Hilton apartments are bookable as of this month. These are fully furnished apartments through Apartment Collection by Hilton, and you can pay with cash or Hilton Honors points, and earn on the stay the way you would at any other Hilton property.
The brand is Hilton’s 26th, launched in partnership with apartment-hospitality operator Placemakr, and the first reservations are open for stays beginning June 15. The pitch is straightforward: more room than a hotel, a real kitchen, in-unit laundry, and the Hilton booking and loyalty machine behind all of it. The math under that pitch is where things get interesting, and how it likely will not work in your favor.
What Apartment Collection by Hilton Actually Is
This is a new lodging category, not a rebrand of an existing extended-stay product. The properties are real apartments inside multifamily buildings, operated by Placemakr, ranging from studios up to four-bedroom units, each with a full kitchen, separate living space, in-unit or on-site laundry, and onsite staff available around the clock. That last point is what separates it from Homewood Suites or Home2 Suites, which were built as hotels. Apartment Collection units were built as residences first. Hilton starts with roughly 10,000 apartment-style units already in its system and expects to add as many as 3,000 more through the Placemakr deal, with additional multifamily owners signing on over time.

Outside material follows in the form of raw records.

/-- 0x2F10. -/
def tab2F10 : List Row := [
  ⟨0x01, 1, 1, 1, .u8, .rw, .sup, .le 0 2, 0, [], false⟩,
  ⟨0x02, 1, 1, 1, .u8, .rw, .sup, .le 0 3, 0, [], false⟩,
  ⟨0x03, 1, 1, 1, .u8, .rw, .sup, .le 0 1, 0, [], false⟩,
  ⟨0x04, 1, 1, 1, .u8, .rw, .sup, .le 0 1, 0, [], false⟩,
  ⟨0x05, 1, 1, 1, .u8, .rw, .sup, .le 0 127, 0, [], false⟩,
  ⟨0x06, 1, 1, 1, .u8, .rw, .sup, .le 0 31, 5, [], false⟩,
  ⟨0x07, 1, 1, 1, .u32, .rw, .sup, .any, 1000000, [], false⟩,
  ⟨0x08, 1, 1, 1, .bool, .rw, .sup, .le 0 1, 0, [], false⟩,
  ⟨0x09, 1, 1, 1, .u8, .ro, .host, .le 0 3, 255, [], false⟩]

/-- 0x2F11 to 0x2F14. -/
def tab2F11 : List Row := [
  ⟨0x01, 1, 1, 1, .bool, .rw, .sup, .le 0 1, 0, [], false⟩,
  ⟨0x02, 1, 1, 1, .u8, .ro, .host, .le 0 5, 0, [], false⟩,
  ⟨0x03, 1, 1, 1, .u32, .rw, .sup, .any, 0, [], false⟩,
  ⟨0x04, 1, 1, 1, .u32, .rw, .sup, .any, 0, [], false⟩,
  ⟨0x05, 1, 1, 1, .u32, .rw, .sup, .any, 0, [], false⟩,
  ⟨0x06, 1, 1, 1, .u16, .rw, .sup, .le 0 4094, 0, [], false⟩,
  ⟨0x07, 1, 1, 1, .u32, .ro, .host, .any, 0, [], false⟩,
  ⟨0x08, 1, 1, 1, .u64, .ro, .host, .any, 0, [], false⟩,
  ⟨0x09, 1, 1, 1, .u8, .wo, .svc, .le 0 3, 0, [], false⟩,
  ⟨0x0A, 1, 1, 1, .u32, .ro, .host, .any, 0, [], false⟩]

/-- 0x2F20 to 0x2F21. -/
def tab2F20 : List Row := [
  ⟨0x01, 1, 1, 1, .bool, .rws, .sup, .le 0 1, 0, [], false⟩,
  ⟨0x02, 1, 1, 2, .domain, .rws, .sup, .any, 0, [], false⟩,
  ⟨0x04, 1, 1, 1, .u32, .rws, .sup, .step 10000 10000000 1000, 1000000, [], false⟩,
  ⟨0x05, 1, 1, 1, .u32, .rws, .sup, .any, 0, [], false⟩,
  ⟨0x06, 1, 1, 1, .u32, .rws, .sup, .any, 1000, [], false⟩,
  ⟨0x07, 1, 1, 1, .u32, .rws, .sup, .any, 50000, [], false⟩,
  ⟨0x08, 1, 1, 1, .bool, .rws, .sup, .le 0 1, 1, [], false⟩,
  ⟨0x09, 1, 1, 1, .u8, .ro, .host, .le 0 3, 0, [], false⟩,
  ⟨0x0A, 1, 1, 1, .u32, .ro, .host, .any, 0, [], false⟩,
  ⟨0x0B, 1, 1, 1, .u32, .ro, .host, .any, 0, [], false⟩,
  ⟨0x0C, 1, 1, 1, .u32, .ro, .host, .any, 0, [], false⟩,
  ⟨0x0D, 1, 1, 1, .u32, .ro, .host, .any, 0, [], false⟩,
  ⟨0x0E, 1, 1, 1, .u32, .ro, .host, .any, 0, [], false⟩,
  ⟨0x0F, 1, 1, 1, .u16, .ro, .host, .le 0 512, 0, [], false⟩]

/-- 0x2F28. -/
def tab2F28 : List Row := [
  ⟨0x01, 1, 1, 1, .u8, .ro, .host, .le 1 8, 1, [], false⟩,
  ⟨0x02, 1, 1, 1, .u16, .ro, .host, .any, 0, [], false⟩,
  ⟨0x03, 1, 1, 1, .u32, .ro, .host, .any, 0, [], false⟩,
  ⟨0x04, 1, 1, 1, .u32, .ro, .host, .any, 0, [], false⟩]

/-- 0x2F30 to 0x2F37. -/
def tab2F30 : List Row := [
  ⟨0x01, 1, 1, 1, .bool, .rws, .sup, .le 0 1, 0, [], false⟩,
  ⟨0x02, 1, 1, 1, .u8, .rws, .sup, .enum [1, 2, 4], 4, [], false⟩,
  ⟨0x03, 1, 1, 1, .u8, .rws, .sup, .le 0 15, 0, [], false⟩,
  ⟨0x04, 1, 1, 1, .u8, .rws, .sup, .any, 44, [], false⟩,
  ⟨0x05, 1, 1, 1, .bool, .rws, .sup, .le 0 1, 0, [], false⟩,
  ⟨0x06, 1, 1, 1, .u16, .rws, .sup, .any, 0, [], false⟩,
  ⟨0x07, 1, 1, 1, .u8, .rws, .sup, .le 2 32, 4, [], false⟩,
  ⟨0x08, 1, 1, 1, .u16, .rws, .sup, .le 0 4095, 0, [], false⟩,
  ⟨0x09, 1, 1, 1, .u32, .rws, .sup, .any, 100000, [], false⟩,
  ⟨0x0A, 1, 1, 1, .bool, .rws, .sup, .le 0 1, 0, [], false⟩,
  ⟨0x0B, 1, 1, 1, .u64, .ro, .host, .any, 0, [], false⟩,
  ⟨0x0C, 1, 1, 1, .u32, .ro, .host, .any, 0, [], false⟩,
  ⟨0x0D, 1, 1, 1, .u32, .ro, .host, .any, 0, [], false⟩,
  ⟨0x0E, 1, 1, 1, .u32, .ro, .host, .any, 0, [], false⟩,
  ⟨0x0F, 1, 1, 1, .u32, .ro, .host, .any, 0, [], false⟩,
  ⟨0x10, 1, 1, 1, .u32, .ro, .host, .any, 0, [], false⟩]

/-- 0x2F40 to 0x2F47. -/
def tab2F40 : List Row := [
  ⟨0x01, 1, 1, 1, .u8, .rws, .sup, .le 0 1, 0, [], false⟩,
  ⟨0x02, 1, 1, 1, .u8, .rws, .sup, .le 4 200, 20, [], false⟩,
  ⟨0x03, 1, 1, 1, .u8, .rws, .sup, .le 0 3, 0, [], false⟩,
  ⟨0x04, 1, 1, 1, .u8, .rws, .sup, .enum [8, 16, 24, 32], 8, [], false⟩,
  ⟨0x05, 1, 1, 1, .u8, .rws, .sup, .le 0 64, 0, [], false⟩,
  ⟨0x06, 1, 1, 1, .u32, .rws, .sup, .any, 0, [], false⟩,
  ⟨0x07, 1, 1, 1, .u32, .rws, .sup, .any, 0, [], false⟩,
  ⟨0x08, 1, 1, 1, .u8, .rws, .sup, .le 0 15, 255, [], false⟩,
  ⟨0x09, 1, 1, 8, .oct 64, .rws, .sup, .any, 0, [], false⟩,
  ⟨0x11, 1, 1, 1, .u8, .rws, .sup, .le 0 1, 1, [], false⟩,
  ⟨0x12, 1, 1, 1, .bool, .rws, .sup, .le 0 1, 1, [], false⟩,
  ⟨0x13, 1, 1, 1, .u64, .ro, .host, .any, 0, [], false⟩]

/-- 0x2F60 to 0x2F67. -/
def tab2F60 : List Row := [
  ⟨0x01, 1, 1, 2, .domain, .rws, .sup, .any, 0, [], false⟩,
  ⟨0x03, 1, 1, 1, .u16, .rws, .sup, .le 0 1023, 0, [], false⟩,
  ⟨0x04, 1, 1, 1, .u32, .rws, .sup, .any, 0, [], false⟩,
  ⟨0x05, 1, 1, 1, .u32, .rws, .sup, .any, 0, [], false⟩,
  ⟨0x06, 1, 1, 1, .u64, .ro, .host, .any, 0, [], false⟩,
  ⟨0x07, 1, 1, 1, .u32, .ro, .host, .any, 0, [], false⟩]

/-- 0x2F80. -/
def tab2F80 : List Row := [
  ⟨0x01, 1, 1, 1, .bool, .ro, .host, .le 0 1, 0, [], false⟩,
  ⟨0x02, 1, 1, 1, .bool, .ro, .host, .le 0 1, 1, [], false⟩,
  ⟨0x03, 1, 1, 1, .u8, .ro, .host, .any, 4, [], false⟩,
  ⟨0x04, 1, 1, 1, .bool, .ro, .host, .le 0 1, 0, [], false⟩,
  ⟨0x05, 1, 1, 1, .u32, .ro, .host, .any, 0, [], false⟩,
  ⟨0x06, 1, 1, 1, .u32, .ro, .host, .any, 0, [], false⟩,
  ⟨0x07, 1, 1, 1, .u32, .const, .host, .any, 454198607, [], false⟩,
  ⟨0x08, 1, 1, 1, .u16, .const, .host, .any, 726, [], false⟩]

/-- 0x2F81. -/
def tab2F81 : List Row := [
  ⟨0x01, 1, 1, 1, .u8, .const, .host, .le 0 1, 0, [], false⟩,
  ⟨0x02, 1, 1, 1, .u8, .ro, .host, .le 64 71, 64, [], false⟩,
  ⟨0x03, 1, 1, 1, .bool, .ro, .host, .le 0 1, 1, [], false⟩,
  ⟨0x04, 1, 1, 1, .u32, .ro, .host, .any, 48000, [], false⟩,
  ⟨0x05, 1, 1, 1, .bool, .ro, .host, .le 0 1, 0, [], false⟩,
  ⟨0x06, 1, 1, 1, .u16, .ro, .host, .any, 3300, [], false⟩,
  ⟨0x07, 1, 1, 1, .u16, .ro, .host, .any, 3300, [], false⟩,
  ⟨0x08, 1, 1, 1, .i16, .ro, .host, .any, 250, [], false⟩]

/-- 0x3000 to 0x3FFF. -/
def tab3000 : List Row := [
  ⟨0x01, 1, 1, 1, .u8, .rw, .host, .le 0 5, 0, [], false⟩,
  ⟨0x02, 1, 1, 1, .u8, .ro, .host, .le 0 15, 255, [], false⟩,
  ⟨0x03, 1, 1, 1, .u16, .rw, .host, .le 0 4095, 0, [], false⟩,
  ⟨0x04, 1, 1, 1, .u32, .rw, .host, .any, 0, [], false⟩,
  ⟨0x05, 1, 1, 1, .u16, .rw, .host, .any, 0, [], false⟩,
  ⟨0x06, 1, 1, 1, .u8, .rw, .host, .le 0 32, 0, [], false⟩,
  ⟨0x07, 1, 1, 1, .u32, .rw, .host, .mask 0xF, 0, [], false⟩,
  ⟨0x08, 1, 1, 1, .u8, .rw, .host, .le 0 63, 0, [], false⟩,
  ⟨0x09, 1, 1, 1, .u64, .rw, .host, .any, 0, [], false⟩,
  ⟨0x0A, 1, 1, 1, .u32, .ro, .host, .any, 0, [], false⟩,
  ⟨0x10, 32, 3, 1, .u64, .rw, .host, .any, 0, [], false⟩,
  ⟨0x11, 32, 3, 1, .u64, .rw, .host, .any, 0, [], false⟩,
  ⟨0x12, 32, 3, 1, .u64, .rw, .host, .argMeta, 0, [], false⟩,
  ⟨0x70, 8, 1, 1, .u64, .ro, .host, .any, 0, [], false⟩]

/-- 0x4000 to 0x4FFF. -/
def tab4000 : List Row := [
  ⟨0x01, 1, 1, 1, .u8, .rw, .sup, .le 0 1, 0, [], false⟩,
  ⟨0x02, 1, 1, 1, .u8, .rws, .sup, .le 1 3, 3, [], false⟩,
  ⟨0x03, 1, 1, 1, .u16, .rws, .sup, .any, 0, [], false⟩,
  ⟨0x04, 1, 1, 1, .u16, .rws, .sup, .le 0 4096, 0, [], false⟩,
  ⟨0x05, 1, 1, 1, .u32, .rws, .sup, .any, 0, [], false⟩,
  ⟨0x06, 1, 1, 1, .u8, .rws, .sup, .le 0 64, 0, [], false⟩,
  ⟨0x07, 1, 1, 1, .u16, .rws, .sup, .le 1 1000, 100, [], false⟩,
  ⟨0x08, 1, 1, 1, .u16, .rws, .sup, .step 550 900 10, 750, [], false⟩,
  ⟨0x09, 1, 1, 1, .u64, .rws, .sup, .any, 0, [], false⟩,
  ⟨0x0A, 1, 1, 1, .u64, .rws, .sup, .any, 0, [], false⟩,
  ⟨0x0B, 1, 1, 1, .u64, .ro, .host, .any, 0, [], false⟩,
  ⟨0x0C, 1, 1, 1, .u64, .ro, .host, .any, 0, [], false⟩,
  ⟨0x0D, 1, 1, 1, .u64, .ro, .host, .any, 0, [], false⟩,
  ⟨0x0E, 1, 1, 1, .u32, .ro, .host, .any, 0, [], false⟩,
  ⟨0x0F, 1, 1, 1, .u32, .ro, .host, .any, 0, [], false⟩,
  ⟨0x10, 1, 1, 1, .u64, .ro, .host, .any, 0, [], false⟩,
  ⟨0x11, 1, 1, 1, .u32, .ro, .host, .any, 0, [], false⟩,
  ⟨0x12, 1, 1, 1, .u32, .ro, .host, .any, 0, [], false⟩,
  ⟨0x13, 1, 1, 1, .u64, .ro, .host, .any, 0, [], false⟩,
  ⟨0x14, 1, 1, 1, .u32, .ro, .host, .any, 0, [], false⟩,
  ⟨0x15, 1, 1, 1, .u8, .wo, .sup, .le 1 1, 0, [], false⟩]

/-- 0x5000 to 0x5FFF. -/
def tab5000 : List Row := [
  ⟨0x01, 1, 1, 1, .u8, .ro, .host, .le 0 4, 0, [], false⟩,
  ⟨0x02, 1, 1, 1, .u8, .wo, .host, .le 1 8, 0, [], false⟩,
  ⟨0x03, 1, 1, 1, .u16, .rws, .host, .le 0 4095, 0, [], false⟩,
  ⟨0x04, 1, 1, 1, .u16, .rws, .host, .le 0 4095, 0, [], false⟩,
  ⟨0x05, 1, 1, 1, .u8, .rws, .host, .le 0 255, 0, [], false⟩,
  ⟨0x06, 1, 1, 1, .u32, .rws, .host, .le 0 1048576, 0, [], false⟩,
  ⟨0x07, 1, 1, 1, .u8, .rws, .host, .le 0 2, 0, [], false⟩,
  ⟨0x08, 1, 1, 1, .u8, .rws, .host, .le 0 1, 0, [], false⟩,
  ⟨0x09, 1, 1, 1, .u8, .rws, .host, .le 0 2, 0, [], false⟩,
  ⟨0x0A, 1, 1, 1, .u8, .rws, .host, .le 0 32, 0, [], false⟩,
  ⟨0x0B, 1, 1, 1, .u8, .rws, .host, .any, 0, [], false⟩,
  ⟨0x0C, 1, 1, 1, .bool, .rws, .host, .le 0 1, 0, [], false⟩,
  ⟨0x0D, 1, 1, 1, .u32, .rws, .host, .any, 0, [], false⟩,
  ⟨0x0E, 1, 1, 1, .bool, .rws, .host, .le 0 1, 1, [], false⟩,
  ⟨0x0F, 1, 1, 1, .u64, .rws, .host, .any, 0, [], false⟩,
  ⟨0x10, 1, 1, 1, .u64, .ro, .host, .any, 0, [], false⟩,
  ⟨0x11, 1, 1, 1, .u8, .ro, .host, .le 0 4, 0, [], false⟩,
  ⟨0x12, 1, 1, 1, .u8, .ro, .host, .le 0 65, 255, [], false⟩,
  ⟨0x13, 1, 1, 1, .u64, .ro, .host, .any, 0, [], false⟩,
  ⟨0x14, 1, 1, 1, .u16, .ro, .host, .any, 0, [], false⟩,
  ⟨0x15, 1, 1, 1, .u64, .ro, .host, .any, 0, [], false⟩,
  ⟨0x16, 1, 1, 1, .i16, .ro, .host, .any, 0, [], false⟩,
  ⟨0x17, 1, 1, 1, .i16, .ro, .host, .any, 0, [], false⟩,
  ⟨0x18, 1, 1, 1, .real, .ro, .host, .any, 0, [], false⟩,
  ⟨0x19, 1, 1, 1, .real, .ro, .host, .any, 0, [], false⟩,
  ⟨0x1A, 1, 1, 1, .u32, .ro, .host, .any, 0, [], false⟩,
  ⟨0x1B, 1, 1, 1, .u32, .ro, .host, .any, 0, [], false⟩,
  ⟨0x1C, 1, 1, 1, .u32, .ro, .host, .any, 0, [], false⟩,
  ⟨0x1D, 1, 1, 1, .u32, .ro, .host, .any, 0, [], false⟩,
  ⟨0x1E, 1, 1, 1, .u16, .ro, .host, .any, 0, [], false⟩,
  ⟨0x1F, 1, 1, 1, .u8, .ro, .host, .le 0 8, 0, [], false⟩,
  ⟨0x20, 1, 1, 1, .u64, .ro, .host, .any, 0, [], false⟩,
  ⟨0x21, 1, 1, 1, .u64, .ro, .host, .any, 18446744073709551615, [], false⟩]
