/-- The test access port (R522 to R527): the boundary register, 726 bits with the cell nearest TDI as bit 0, and what it drives under a pin-control instruction. -/
structure TapS where
  cells : Nat := 0
  driven : Option Nat := none
  deriving DecidableEq, Repr

/-! ## The whole -/

/-- The units' own records. -/
structure Units where
  dict : DictS := {}
  tt : TtS := {}
  fields : Tab FieldS := []
  mem : MemS := {}
  safe : SafeS := {}
  pow : PowS := {}
  seq : SeqS := {}
  streams : Tab StreamS := []
  streamDir : Tab Nat := []
  time : TimeS := {}
  fus : FusS := {}
  plan : PlanS := {}
  ctrl : CtrlS := {}
  links : LinkS := {}
  boot : BootS := {}
  tap : TapS := {}
  deriving DecidableEq, Repr

/-- The state of the module. `objs` holds the live dictionary, `shadow` the shadow values written to staged groups (R43),
`bytes` every memory of the part in one address space (log entry 5), `time` device time in units of 2^-32 ns, `freeCtr` how many
free values have been used up (the model's own), `out` what the last command sent. -/
structure State where
  pending : List Instr
  objs : Slots
  shadow : Slots
  bytes : List Host.Cell
  time : Nat
  freeCtr : Nat
  log : EventLog
  out : List Emit
  u : Units
  deriving DecidableEq, Repr

/-- The module right after power-on reset: every object at its reset value, in INIT, nothing listed, nothing waiting. -/
def State.reset : State where
  pending := []
  objs := []
  shadow := []
  bytes := []
  time := 0
  freeCtr := 0
  log := {}
  out := []
  u := {}

end Sys2Proof.Machine
end

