/-- The epoch that a batch is applied to: the pending one, or the newest. -/
def State.batchBase (s : State) : Epoch := s.u.plan.pending.getD s.newest

/-- The brick an operation names. -/
def MapOp.brick : MapOp → Nat
  | .replace b _ => b
  | .min b _ => b
  | .forget b => b

/-- A brick's voxels after an operation (R347). -/
def MapOp.apply (old : List Nat) : MapOp → List Nat
  | .replace _ vs => vs
  | .min _ vs => (old.zip vs).map fun e =>
      if e.1 = 32768 then e.2 else if e.2 = 32768 then e.1 else if toSigned 16 e.2 < toSigned 16 e.1 then e.2 else e.1
  | .forget _ => List.replicate 2048 32768

/-- The bricks that a batch changes, with their voxels after it. -/
def State.batchBricks (s : State) (base : Epoch) (ops : List MapOp) : Tab (List Nat) :=
  ops.foldl (fun t o => Tab.set t o.brick (o.apply ((Tab.get? t o.brick).getD (s.brick base o.brick)))) []

/-- A planner tile is written: owner, SHAPE 0x00, FORMAT as given (R344). -/
def planTile (t fmt : Nat) (data : List Byte) : Act := writeTile t (le 1 fmt ++ List.replicate 31 0) (data ++ List.replicate (4096 - data.length) 0)

/-- A batch of context `c`, allowed its tiles, is applied whole: its index tiles, then one tile for each brick it changes (R346, R348). -/
def applyBatch (c tov : Nat) (ops : List MapOp) : Act := .read fun s =>
  let base := s.batchBase
  let bricks := s.batchBricks base ops
  let k := s.indexTiles
  let first := s.freeNumbers (k + bricks.length)
  let index := ((List.range bricks.length).zip bricks).foldl (fun t e => Tab.set t e.2.1 (first + k + e.1)) base.index
  let e : Epoch := { tov := max tov base.tov, index := index, tiles := (List.range k).map (first + ·), changed := bricks.map (·.1) }
  all [
    allocTiles c (k + bricks.length),
    each ((List.range bricks.length).zip bricks) (fun b => planTile (first + k + b.1) 9 (b.2.2.flatMap (le 2))),
    each (List.range k) (fun i => planTile (first + i) 8 ((List.range 1024).flatMap fun j => le 4 (Tab.at index (1024 * i + j) 0))),
    commitEpoch e]

/-- `MAP_CLEAR`: an epoch with every brick UNKNOWN. -/
def clearMap : Act := .read fun s =>
  let base := s.batchBase
  commitEpoch { tov := base.tov, index := [], tiles := [], changed := base.index.map (·.1) }

/-- The map geometry group applies: a new epoch wholly UNKNOWN, every older brick freed (R365). -/
def applyMap : Act := .read fun s =>
  let tov := s.newest.tov
  let all' := List.range s.bricks
  all [
    groupTake 0x2901,
    each ((s.u.plan.epochs.flatMap (fun e => e.2.all) ++ (s.u.plan.pending.map Epoch.all).getD []).eraseDups) freeTile,
    .plan (fun p => { p with
      pending := none, epochs := p.epochs.map (fun e => (e.1, { e.2 with index := [], tiles := [] })) }),
    becomeNewest { tov := tov, changed := all' }, reclaim 1]

/-! ## Robot models (R352 to R354) -/

/-- The number that `n` bytes of a model spell from offset `o` on. -/
def field (m : List Byte) (o n : Nat) : Nat := ofLe ((m.drop o).take n)

/-- J, spheres and self pairs of a model. -/
def modelJoints (m : List Byte) : Nat := field m 0 1
def modelSpheres (m : List Byte) : Nat := field m 2 2
def modelPairs (m : List Byte) : Nat := field m 4 2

What a Stay Costs in Cash and Points
Rates move with the property, the unit size, and the calendar, so treat these as starting points rather than fixed prices. Entry-level nightly rates land in the $127 to $189 range, climbing toward $680 a night for the largest units on peak dates. On the award side, redemptions begin around 40,000 points per night and run as high as roughly 213,000 points for the biggest apartments at the busiest times. Pull a live quote for your exact dates before you commit, because the spread between the floor and the ceiling here is wide. In the example below, you can either pay 60,000 points or $177 in cash, which is offers a pretty terrible CPP value.

The Catch, You Earn Half the Points Here
Here is the part the launch coverage mostly glossed over. Apartment Collection earns 5 Hilton Honors base points per dollar, not the 10 you get at most Hilton brands. Hilton’s own program terms group it with Home2 Suites, Homewood Suites, Spark, and Tru in the reduced 5x tier. Your elite bonus still stacks on top of that base, but the starting rate is half what a stay at a full-service Hilton, a Hampton, or a DoubleTree would deliver.
How the Points Math Actually Pencils Out
Run the rebate. At 5 points per dollar and a realistic Hilton Honors value of around half a cent per point, you are getting roughly 2 to 2.5 percent back in points on what you spend. A standard 10x Hilton brand returns closer to 4 to 5 percent on the same logic. The redemption side is not much friendlier at the entry level. A 40,000-point night against a cash rate near $150 to $189 works out to about 0.4 cents per point, which sits below what those points are worth, so paying cash and banking the earnings is often the smarter call on the cheaper nights. Award value improves only if you find a unit where the cash rate is high and the points price has not kept pace, which is worth checking case by case rather than assuming.
Who Should Book Hilton Apartments, and Who Should Skip It
Book this if you want genuine apartment space for a family, a group, or a longer work stay, you would rather keep the booking inside Hilton with consistent service and a points footprint than gamble on a private rental, and you are mostly paying cash. The space and the kitchen are the real product, and on that front the brand delivers something a standard room cannot. Skip it if your goal is fast points earning, because the 5x rate cuts your accrual in half, or if you are hunting standout award value, because entry-level redemptions here are weak. If you are choosing purely on loyalty math, a 10x Hilton brand or a competing chain will treat your wallet better.